Week 10: Human-Robot Interaction (HRI)
- human-robot interaction (HRI): Design and analysis of robot behavior with/around people.
- human factors: Human capabilities/limitations relevant to system design.
- proxemics: Social use of interpersonal distance.
- BDI model: Belief-Desire-Intention cognitive architecture for goal-directed agents.
- intent inference: Estimating a human's likely goal/purpose from observations.
- human motion prediction: Forecasting future human trajectories under uncertainty.
- Social Force Model: Crowd/pedestrian model using attractive/repulsive interaction forces.
- inverse reinforcement learning (IRL): Inferring reward/objective from demonstrated behavior.
- safety-rated monitored stop: Safety mode where robot halts when humans enter defined area.

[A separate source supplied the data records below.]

-- ==== Sys2Proof/Laws/Templates.lean ====
section
/-! SUPPORT. What each cycle template does, said once: for every micro-op program, what `runInstr` answers and the bus
cycles it emits (40_addressing_and_bus_cycles.md R118 to R151), and the same for an interrupt sequence
(60_exceptions.md R349). Later proofs cite these lemmas and never unfold a cycle row. -/

set_option linter.unusedSimpArgs false

namespace Sys2Proof.Machine

/-! Address arithmetic of the templates. -/

@[simp] theorem word_add_1_1 (w : Word) : w + 1#16 + 1#16 = w + 2#16 := by rw [BitVec.add_assoc]; rfl
@[simp] theorem word_add_2_1 (w : Word) : w + 2#16 + 1#16 = w + 3#16 := by rw [BitVec.add_assoc]; rfl
@[simp] theorem word_add_2_sub_1 (w : Word) : w + 2#16 - 1#16 = w + 1#16 := by
  rw [BitVec.sub_eq_add_neg, BitVec.add_assoc]; rfl
@[simp] theorem word_add_3_sub_1 (w : Word) : w + 3#16 - 1#16 = w + 2#16 := by
  rw [BitVec.sub_eq_add_neg, BitVec.add_assoc]; rfl
@[simp] theorem byte_add_1_1 (b : Byte) : b + 1#8 + 1#8 = b + 2#8 := by rw [BitVec.add_assoc]; rfl
@[simp] theorem byte_add_2_1 (b : Byte) : b + 2#8 + 1#8 = b + 3#8 := by rw [BitVec.add_assoc]; rfl
@[simp] theorem byte_sub_1_1 (b : Byte) : b - 1#8 - 1#8 = b - 2#8 := by
  rw [BitVec.sub_sub]; rfl
@[simp] theorem byte_sub_2_1 (b : Byte) : b - 2#8 - 1#8 = b - 3#8 := by
  rw [BitVec.sub_sub]; rfl

/-! The host's view: only the latching of the inputs, and the start of an NMI sequence, change it. -/

@[simp] theorem State.host_withR (s : State) (v : Regs) : (s.withR v).host = s.host := rfl
@[simp] theorem State.host_withPc (s : State) (v : Word) : (s.withPc v).host = s.host := rfl
@[simp] theorem State.host_withMem (s : State) (v : Memory) : (s.withMem v).host = s.host := rfl
@[simp] theorem State.host_withSvc (s : State) (v : Svc) : (s.withSvc v).host = s.host := rfl
@[simp] theorem State.host_withRun (s : State) (v : RunMode) : (s.withRun v).host = s.host := rfl
@[simp] theorem State.host_withT (s : State) (v : Nat) : (s.withT v).host = s.host := rfl
@[simp] theorem State.host_withSeq (s : State) (v : Seq) : (s.withSeq v).host = s.host := rfl
@[simp] theorem State.host_withLat (s : State) (v : Latches) : (s.withLat v).host = s.host := rfl
@[simp] theorem State.host_withCyc (s : State) (v : Nat) : (s.withCyc v).host = s.host := rfl
@[simp] theorem State.host_withBus (s : State) (v : List BusCycle) : (s.withBus v).host = s.host := rfl
@[simp] theorem State.host_withEvents (s : State) (v : List PolicyEvent) : (s.withEvents v).host = s.host := rfl
@[simp] theorem State.host_withNmiPending (s : State) (v : Bool) :
    (s.withNmiPending v).host = { s.host with nmiPending := v } := rfl
@[simp] theorem State.host_readCycle (s : State) (a : Word) (v : Byte) (y p : Bool) : (s.readCycle a v y p).host = s.host := by
  simp [State.host]
@[simp] theorem State.host_busRead (s : State) (a : Word) : (s.busRead a).host = s.host := by
  simp [State.host]
@[simp] theorem State.host_vectorRead (s : State) (a : Word) : (s.vectorRead a).host = s.host := by
  simp [State.host]
@[simp] theorem State.host_dummyRead (s : State) (d : Dummy) (a : Word) : (s.dummyRead d a).host = s.host := by
  simp [State.host]
@[simp] theorem State.host_dummySyncRead (s : State) (d : Dummy) (a : Word) : (s.dummySyncRead d a).host = s.host := by
  simp [State.host]
@[simp] theorem State.host_busWrite (s : State) (a : Word) (v : Byte) : (s.busWrite a v).host = s.host := by
  simp [State.host]
@[simp] theorem State.host_fetchByte (s : State) (b : Byte) : (s.fetchByte b).host = s.host := by
  simp [State.host]
@[simp] theorem State.host_push (s : State) (v : Byte) : (s.push v).host = s.host := by
  simp [State.host]
@[simp] theorem State.host_more (s : State) : (s.more).host = s.host := by
  simp [State.host]
@[simp] theorem State.host_last (s : State) : (s.last).host = s.host := by
  simp [State.host]
@[simp] theorem State.host_idleCycle (s : State) : (s.idleCycle).host = s.host := by
  simp [State.host]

- speed and separation monitoring: Adjusting robot speed based on human distance.
- power and force limiting: Collaborative safety mode limiting collision forces.
- compliance control: Control that yields under interaction forces instead of rigidly resisting.
- impedance control: Force-motion behavior shaped as virtual mass-spring-damper.
- chance constraint: Probabilistic safety constraint (for example collision probability bound).
- shared control: Human and robot jointly influence action execution.
- predictability: Ease with which humans can anticipate robot behavior.
- legibility: Robot behavior designed to communicate intent clearly.
- transparency: Clarity of robot internal state, intention, and decision rationale to users.
- trust calibration: Aligning human trust with true robot capability.
- technology acceptance: User willingness to adopt/use a system.
- Uncanny Valley: Drop in comfort/acceptance for near-human-but-not-quite agents.
- multi-agent system: System of interacting decision-making agents.
- task allocation: Assignment of subtasks across humans and robots.
- coordination: Temporal and behavioral alignment across team members.
- situation awareness: Understanding of environment, task state, and team status.
- handover: Coordinated transfer of object/control between human and robot.
- affective computing: Modeling or recognizing emotion/affective state in interaction.
- personalization: Adapting robot behavior to individual user preferences/capabilities.
- Wizard of Oz (WoZ) study: HRI study where hidden human operator simulates autonomy.
- ecological validity: Extent to which study findings generalize to real-world settings.
- NASA-TLX: Standard questionnaire for perceived workload measurement.